Only part of the listing is needed, namely the lines from its start through the line with "(c.fld 8 1 0 2 = 0", and they should be retyped exactly.

○ ○ ○

/-- A COPY whose source is read moves its sectors in rising order (log entry 14) and completes with their number; a sector that arrived poisoned is
written poisoned (R276). A CENSUS on QID 0 writes a HEADER and the records that fit, and completes with their number and, in units of 64 bytes, the
size of the whole; MASK bit 0 is ignored. Nothing else of the block's state changes (R283 to R286). -/
def Obligations.CopiesAndCensus : Prop :=
  ((∀ (s : State) (q seq : Nat) (c : Cmd), s.cmd (ckey q seq) = some c → c.again = true → c.stage = 1 → c.opcode = 0x31 →
    ∃ (u t : State), u = (List.range (c.num 8 8 / 64)).foldl (fun s k => s.copySector (ckey q seq) c k) s ∧
      exec (.copy q seq) s = .next t ∧ t = { u with cmds := t.cmds, xlt := t.xlt } ∧ u.queues = s.queues ∧ u.tables = s.tables ∧
      (∃ d, Tab.becomes s.cmds t.cmds (ckey q seq) d ∧ d.phase = .done ∧ d.status = stOk ∧ d.count = c.num 8 8 / 64 % 2 ^ 32 ∧ d.aux = 0 ∧
        (c.poison = true → d.poison = true))) ∧
  (∀ (s : State) (cl : Client) (c : Cmd) (k a b m n ca cb : Nat) (w p r : Bool), c.ranges = [[⟨0, m, some ⟨true, 0, a⟩, ca, w, p⟩], [⟨0, n, some ⟨true, 0, b⟩, cb, true, r⟩]] →
    64 * (k + 1) ≤ m → 64 * (k + 1) ≤ n → s.fnOk (s.reqId (s.cidOf c)).1 = true →
    (s.copySector cl c k).host = s.host.write (b + 64 * k) (s.titems c.items ⟨true, 0, a + 64 * k⟩ 64)
      (s.tbad c.items ⟨true, 0, a + 64 * k⟩ 64))) ∧
  (∀ (s : State) (q seq : Nat) (c : Cmd), s.starts q seq c → c.opcode = 0x38 → c.q = 0 → s.cidOf c = 0 → c.clean = true → c.fld 8 1 0 2 < 3 →
    c.num 24 8 % 64 = 0 → c.num 32 8 % 64 = 0 → c.num 24 8 + c.num 32 8 ≤ 2 ^ 64 →
    (c.fld 8 1 0 2 = 0 → Tab.has s.ctxs (c.fld 10 2 0 12) = true) → (c.fld 8 1 0 2 = 1 → Tab.has s.parts (c.fld 10 2 0 12) = true) →
    let mask := if c.fld 12 4 1 11 = 0 then 0xFFF else c.fld 12 4 0 12
    let rs := (s.cRecs (s.cScope c).1 (s.cScope c).2.1 (s.cScope c).2.2).filter (fun r => bit mask r.type)
    let total := 64 + (rs.map (fun r => r.bytes.length)).foldl (· + ·) 0
    let fit := fitRecs (c.num 32 8 - 64) rs
    ∃ (t : State) (d : Cmd), exec (.census q seq) s = .next t ∧
      t = { s with cmds := t.cmds, xlt := t.xlt, host := t.host, out := t.out, parts := t.parts, fresh := s.fresh + 2 } ∧
      Tab.becomes s.cmds t.cmds (ckey q seq) d ∧ d.phase = .done ∧ d.status = stOk ∧ d.trunc = decide (c.num 32 8 < total) ∧
      d.aux = min (total / 64) (2 ^ 32 - 1) ∧ d.count = (if c.num 32 8 = 0 then 0 else fit.length + 1) % 2 ^ 32 ∧
      (c.num 32 8 = 0 → t.host = s.host) ∧
      (c.num 32 8 ≠ 0 → s.fnOk (s.reqId 0).1 = true → t.host = s.host.write (c.num 24 8)
        (cHeader (fit.length + 1) (c.fld 8 1 0 2) (mask ||| 1) (Config.stamp s.fresh).toNat (Config.stamp (s.fresh + 1)).toNat total ++
          fit.flatMap (·.bytes)) false))

/-- A PROGRAM LOAD whose image verifies and fits takes the lowest free handle (log entry 7) and completes with it; an image that does not verify ends
with ST_BAD_SIGNATURE. UNLOAD of a handle no running command names frees it (R140, R141, R143). -/
def Obligations.ProgramsLoadAndUnload : Prop :=
  (∀ (s : State) (q seq : Nat) (c : Cmd) (p : Part) (h : Nat), s.cmd (ckey q seq) = some c → c.again = true → c.stage = 1 → c.opcode = 0x3F →
    c.pmode = 0 → c.operandBad = false → Tab.at? s.parts (s.pidOf (s.cidOf c)) = some p → Tab.freeFrom p.progs 1 31 = some h →
    let m := s.rangeBytes c 0 (c.num 12 4)
    (p.progs.map (fun g => g.2.code.length)).foldl (· + ·) 0 + pCode m ≤ 65536 →
    (p.progs.map (fun g => g.2.const.length)).foldl (· + ·) 0 + pConst m ≤ 49152 →
    ∃ (t : State) (gs : Tab Prog), exec (.programLoad q seq) s = .next t ∧ t = { s with parts := t.parts, cmds := t.cmds, xlt := t.xlt } ∧
      (if s.imageCheck 2 m = 0 then
        Tab.becomes s.parts t.parts (s.pidOf (s.cidOf c)) { p with progs := gs } ∧
        Tab.becomes p.progs gs h
          { kind := pKind m, cost := pCost m, code := (m.drop 4096).take (pCode m), const := (m.drop (4096 + pCode m)).take (pConst m),
            fmts := rd m 284 8, ops := rd m 292 1 } ∧
        s.completes t (ckey q seq) c stOk h 0
      else t.parts = s.parts ∧ s.completes t (ckey q seq) c stBadSignature 0 0)) ∧
  (∀ (s : State) (q seq : Nat) (c : Cmd) (p : Part) (g : Prog), s.starts q seq c → c.opcode = 0x3F → c.pmode = 1 → c.clean = true →
    1 ≤ c.phandle → c.num 12 4 = 0 → c.num 16 8 = 0 → Tab.at? s.parts (s.pidOf (s.cidOf c)) = some p → Tab.at? p.progs c.phandle = some g →
    g.unloading = false →
    ∃ t : State, exec (.programUnload q seq) s = .next t ∧ t = { s with parts := t.parts, cmds := t.cmds, xlt := t.xlt } ∧
      s.completes t (ckey q seq) c stOk c.phandle 0 ∧
      ∃ p', Tab.at? t.parts (s.pidOf (s.cidOf c)) = some p' ∧ (∀ g', Tab.at? p'.progs c.phandle = some g' → g'.unloading = true) ∧
        (s.progNamed (s.pidOf (s.cidOf c)) c.phandle = false → Tab.at? p'.progs c.phandle = none))

/-! ### Management commands and translation (09, 10) -/

/-- CONTEXT_CREATE takes the lowest free CID (log entry 7) and binds it; CONTEXT_DESTROY drains its queues, closes and retires what it owns, and waits
(R51, R278 to R280). QUEUE_CREATE whose checks pass makes an IDLE queue with empty rings under the lowest free QID (log entry 7); QUEUE_DESTROY makes
its queue DRAINING and waits, and a drained queue without received commands and census tags is FREE (R69, R75, R280). -/
def Obligations.ContextsAndQueuesAreMade : Prop :=
  ((∀ (s : State) (q seq : Nat) (c : Cmd) (f : Fn) (cid : Nat), s.starts q seq c → c.opcode = 0x40 → ctxFields c = true →
    Tab.at? s.fns (c.fld 8 2 0 9) = some f → f.en = true →
    let pasid := if c.fld 10 1 0 1 = 1 then some (c.fld 12 4 0 20) else none
    s.bindingFree (c.fld 8 2 0 9) pasid (c.fld 16 2 0 12) = true → s.partOk (c.fld 11 1 0 6) = true →
    (c.fld 18 1 0 6 = 0 ∨ (s.build.keys = true ∧ (s.keySlot (c.fld 18 1 0 6)).st = .loaded ∧ (s.keySlot (c.fld 18 1 0 6)).pid = some (c.fld 11 1 0 6))) →
    Tab.freeFrom s.ctxs 1 4095 = some cid →
    ∃ t : State, exec (.contextCreate q seq) s = .next t ∧ t = { s with ctxs := t.ctxs, cmds := t.cmds, xlt := t.xlt, stns := t.stns } ∧
      Tab.becomes s.ctxs t.ctxs cid
        { fn := c.fld 8 2 0 9, pasid := pasid, pid := some (c.fld 11 1 0 6), dbp := c.fld 16 2 0 12, key := c.fld 18 1 0 6 } ∧
      s.completes t (ckey q seq) c stOk cid 0) ∧
  (∀ (s : State) (q seq : Nat) (c : Cmd), s.starts q seq c → c.opcode = 0x41 → c.clean = true → c.fld 8 2 0 12 ≠ 0 →
    Tab.has s.ctxs (c.fld 8 2 0 12) = true →
    ∃ u : State, exec (.contextDestroy q seq) s = .next u.settleAdmin ∧ u = (s.endContext (c.fld 8 2 0 12)).waitFor (ckey q seq) (.obj (c.fld 8 2 0 12)) ∧
      (∀ i x, Tab.at? s.queues i = some x → x.cid = c.fld 8 2 0 12 → ∃ y, Tab.at? u.queues i = some y ∧ y.st = .draining) ∧
      (∀ i x, Tab.at? s.streams i = some x → x.owner = c.fld 8 2 0 12 → ∃ y, Tab.at? u.streams i = some y ∧ y.closing = true) ∧
      (∀ i x, Tab.at? s.tables i = some x → x.owner = c.fld 8 2 0 12 → ∃ y, Tab.at? u.tables i = some y ∧ y.retiring = true)) ∧
  (∀ (s : State) (q seq : Nat) (c : Cmd), s.starts q seq c → c.opcode = 0x41 → c.clean = true → c.fld 8 2 0 12 ≠ 0 →
    Tab.has s.ctxs (c.fld 8 2 0 12) = false →
    ∃ t : State, exec (.contextDestroy q seq) s = .next t ∧ t = { s with cmds := t.cmds, xlt := t.xlt } ∧ s.completes t (ckey q seq) c stBadContext 0 0)) ∧
  ((∀ (s : State) (q seq : Nat) (c : Cmd) (qid : Nat), s.starts q seq c → c.opcode = 0x42 → s.queueChecks (ckey q seq) c = .ok () →
    Tab.freeFrom s.queues 1 32767 = some qid →
    ∃ t : State, exec (.queueCreate q seq) s = .next t ∧ t = { s with queues := t.queues, cmds := t.cmds, parts := t.parts, xlt := t.xlt } ∧
      Tab.becomes s.queues t.queues qid (newQueue c) ∧ s.completes t (ckey q seq) c stOk qid 0) ∧
  (∀ (s : State) (q seq : Nat) (c : Cmd) (x : Queue), s.starts q seq c → c.opcode = 0x43 → c.clean = true → c.fld 8 2 0 15 ≠ 0 →
    Tab.at? s.queues (c.fld 8 2 0 15) = some x →
    ∃ (t : State) (y : Queue), exec (.queueDestroy q seq) s = .next t ∧ t = { s with queues := t.queues, cmds := t.cmds, tags := t.tags, waiting := t.waiting } ∧
      Tab.becomes s.queues t.queues (c.fld 8 2 0 15) y ∧ y.st = .draining ∧ y.h = x.h ∧ y.c = x.c ∧ y.k = x.k ∧ y.cid = x.cid ∧
      Tab.becomes s.cmds t.cmds (ckey q seq) { c with phase := .running, stage := 8, items := [], work := .obj (c.fld 8 2 0 15) }) ∧
  (∀ (s : State) (qid : Nat) (x : Queue), Tab.at? s.queues qid = some x → x.st = .draining → s.received qid = 0 → s.queueTags qid = false →
    ∃ u : State, exec (.queueDrained qid) s = .next u.settleAdmin.settleSteps ∧ u = { s with queues := u.queues, cmds := u.cmds, xlt := u.xlt } ∧
      Tab.loses s.queues u.queues qid ∧
      (∀ cl c, (cl, c) ∈ s.cmds → Tab.at? s.cmds cl = some c → c.phase = .running → c.opcode = 0x43 → c.work = .obj qid → c.cancel = none →
        ∃ d, Tab.at? u.cmds cl = some d ∧ d.phase = .done ∧ d.status = stOk ∧ d.count = qid % 2 ^ 32)))

/-- TABLE_CREATE whose descriptor is read and in order makes the table under the lowest free TID (log entry 7), with version 1 current, 2 staging and
an empty overlay (R86, R149, R155). PARTITION_CREATE makes an ACTIVE partition with its stations, one cache slice and a postbag (R53, R278, R302).
PARTITION_REMOVE makes its partition and its queues DRAINING and waits; once nothing of the partition is left its postbag is flushed and its key slots
are scrubbed; T_DRAIN's expiry has the isolation wrapper end what is left (R75, R280, R321). -/
def Obligations.TablesAndPartitionsComeAndGo : Prop :=
  ((∀ (s : State) (q seq : Nat) (c : Cmd) (t : Table) (tid : Nat), s.cmd (ckey q seq) = some c → c.again = true → c.stage = 1 → c.opcode = 0x44 →
    c.operandBad = false → s.tableChecks (ckey q seq) c (s.rangeBytes c 0 128) = .ok t → Tab.freeFrom s.tables 0 65536 = some tid →
    ∃ (v : State) (t' : Table), exec (.tableCreate q seq) s = .next v ∧ Tab.becomes s.tables v.tables tid t' ∧
      t' = { t with raw := leBytes 2 tid ++ (s.rangeBytes c 0 128).drop 2 } ∧ t'.cur = 1 ∧ t'.s = 2 ∧ t'.dir = [] ∧
      t'.vers = [⟨1, rd (s.rangeBytes c 0 128) 32 8, 1, 0⟩] ∧ s.completes v (ckey q seq) c stOk tid 0 ∧
      v.queues = s.queues ∧ v.streams = s.streams ∧ v.parts = s.parts ∧ v.fences = s.fences) ∧
  (∀ (s : State) (q seq : Nat) (c : Cmd) (sl : Nat), s.cmd (ckey q seq) = some c → c.again = true → c.stage = 1 → c.opcode = 0x45 →
    c.operandBad = false →
    let pid := c.fld 8 1 0 6
    let d := s.rangeBytes c 0 384
    let ns := maskStns (c.fld 16 8 0 48)
    Tab.has s.parts pid = false → ns ≠ [] → s.freeSlice = some sl →
    (∀ n ∈ ns, n < s.build.nstn ∧ (Tab.atD s.stns n {}).state = 0 ∧ s.ownerOf n = none ∧ bayAt d n % 65536 = 0 ∧ bayAt d n + 2 ^ 28 ≤ s.build.memBytes n) →
    ∃ (t : State) (p : Part), exec (.partitionCreate q seq) s = .next t ∧
      t = { s with parts := t.parts, postbags := t.postbags, cmds := t.cmds, xlt := t.xlt, stns := t.stns } ∧ Tab.becomes s.parts t.parts pid p ∧
      p = { stns := ns, weight := if c.num 9 1 = 0 then 1 else c.num 9 1, defTmo := if c.fld 12 4 0 26 = 0 then 50000 else c.fld 12 4 0 26,
            quota := c.fld 24 4 0 19, bays := ns.map (fun n => (n, bayAt d n)), ways := 2 ^ (sl % 16), banks := 2 ^ (sl / 16) } ∧
      Tab.becomes s.postbags t.postbags pid {} ∧ s.completes t (ckey q seq) c stOk pid 0)) ∧
  ((∀ (s : State) (q seq : Nat) (c : Cmd) (p : Part), s.starts q seq c → c.opcode = 0x46 → c.clean = true → Tab.at? s.parts (c.fld 8 1 0 6) = some p →
    p.st = 0 →
    ∃ (t : State) (d : Cmd), exec (.partitionRemove q seq) s = .next t ∧
      Tab.becomes s.parts t.parts (c.fld 8 1 0 6) { p with st := 1, wrapped := false, scrubbing := false } ∧
      (∀ i x, Tab.at? s.queues i = some x → i ≠ 0 → s.pidOf x.cid = c.fld 8 1 0 6 → ∃ y, Tab.at? t.queues i = some y ∧ y.st = .draining) ∧
      Tab.becomes s.cmds t.cmds (ckey q seq) d ∧ d.phase = .running ∧ d.work = .obj (c.fld 8 1 0 6) ∧
      t.tables = s.tables ∧ t.streams = s.streams ∧ t.ctxs = s.ctxs ∧ t.fences = s.fences) ∧
  (∀ (s : State) (q seq : Nat) (c : Cmd) (p : Part), s.starts q seq c → c.opcode = 0x46 → c.clean = true → Tab.at? s.parts (c.fld 8 1 0 6) = some p →
    p.st ≠ 0 →
    ∃ t : State, exec (.partitionRemove q seq) s = .next t ∧ t = { s with cmds := t.cmds, xlt := t.xlt } ∧ s.completes t (ckey q seq) c stBusy 0 0) ∧
  (∀ (s : State) (pid : Nat), s.drained pid = true →
    exec (.partitionDrained pid) s = .next ((s.stepMarkers pid).removeScrub pid).settleRemovals) ∧
  (∀ (s : State) (pid : Nat) (p : Part), Tab.at? s.parts pid = some p → p.st = 1 → p.scrubbing = false → s.drained pid = false →
    ∃ u : State, exec (.tDrainExpiry pid) s = .next ((u.wrapCmds (s.cmdsPart pid)).endReqs (fun r => r.stn.isNone && s.reqPart pid r)) ∧ u = { s with parts := u.parts } ∧
      Tab.becomes s.parts u.parts pid { p with wrapped := true }))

○ ○ ○

**Task output**
/-- A COPY whose source is read moves its sectors in rising order (log entry 14) and completes with their number; a sector that arrived poisoned is
written poisoned (R276). A CENSUS on QID 0 writes a HEADER and the records that fit, and completes with their number and, in units of 64 bytes, the
size of the whole; MASK bit 0 is ignored. Nothing else of the block's state changes (R283 to R286). -/
def Obligations.CopiesAndCensus : Prop :=
  ((∀ (s : State) (q seq : Nat) (c : Cmd), s.cmd (ckey q seq) = some c → c.again = true → c.stage = 1 → c.opcode = 0x31 →
    ∃ (u t : State), u = (List.range (c.num 8 8 / 64)).foldl (fun s k => s.copySector (ckey q seq) c k) s ∧
      exec (.copy q seq) s = .next t ∧ t = { u with cmds := t.cmds, xlt := t.xlt } ∧ u.queues = s.queues ∧ u.tables = s.tables ∧
      (∃ d, Tab.becomes s.cmds t.cmds (ckey q seq) d ∧ d.phase = .done ∧ d.status = stOk ∧ d.count = c.num 8 8 / 64 % 2 ^ 32 ∧ d.aux = 0 ∧
        (c.poison = true → d.poison = true))) ∧
  (∀ (s : State) (cl : Client) (c : Cmd) (k a b m n ca cb : Nat) (w p r : Bool), c.ranges = [[⟨0, m, some ⟨true, 0, a⟩, ca, w, p⟩], [⟨0, n, some ⟨true, 0, b⟩, cb, true, r⟩]] →
    64 * (k + 1) ≤ m → 64 * (k + 1) ≤ n → s.fnOk (s.reqId (s.cidOf c)).1 = true →
    (s.copySector cl c k).host = s.host.write (b + 64 * k) (s.titems c.items ⟨true, 0, a + 64 * k⟩ 64)
      (s.tbad c.items ⟨true, 0, a + 64 * k⟩ 64))) ∧
  (∀ (s : State) (q seq : Nat) (c : Cmd), s.starts q seq c → c.opcode = 0x38 → c.q = 0 → s.cidOf c = 0 → c.clean = true → c.fld 8 1 0 2 < 3 →
    c.num 24 8 % 64 = 0 → c.num 32 8 % 64 = 0 → c.num 24 8 + c.num 32 8 ≤ 2 ^ 64 →
    (c.fld 8 1 0 2 = 0 → Tab.has s.ctxs (c.fld 10 2 0 12) = true) → (c.fld 8 1 0 2 = 1 → Tab.has s.parts (c.fld 10 2 0 12) = true) →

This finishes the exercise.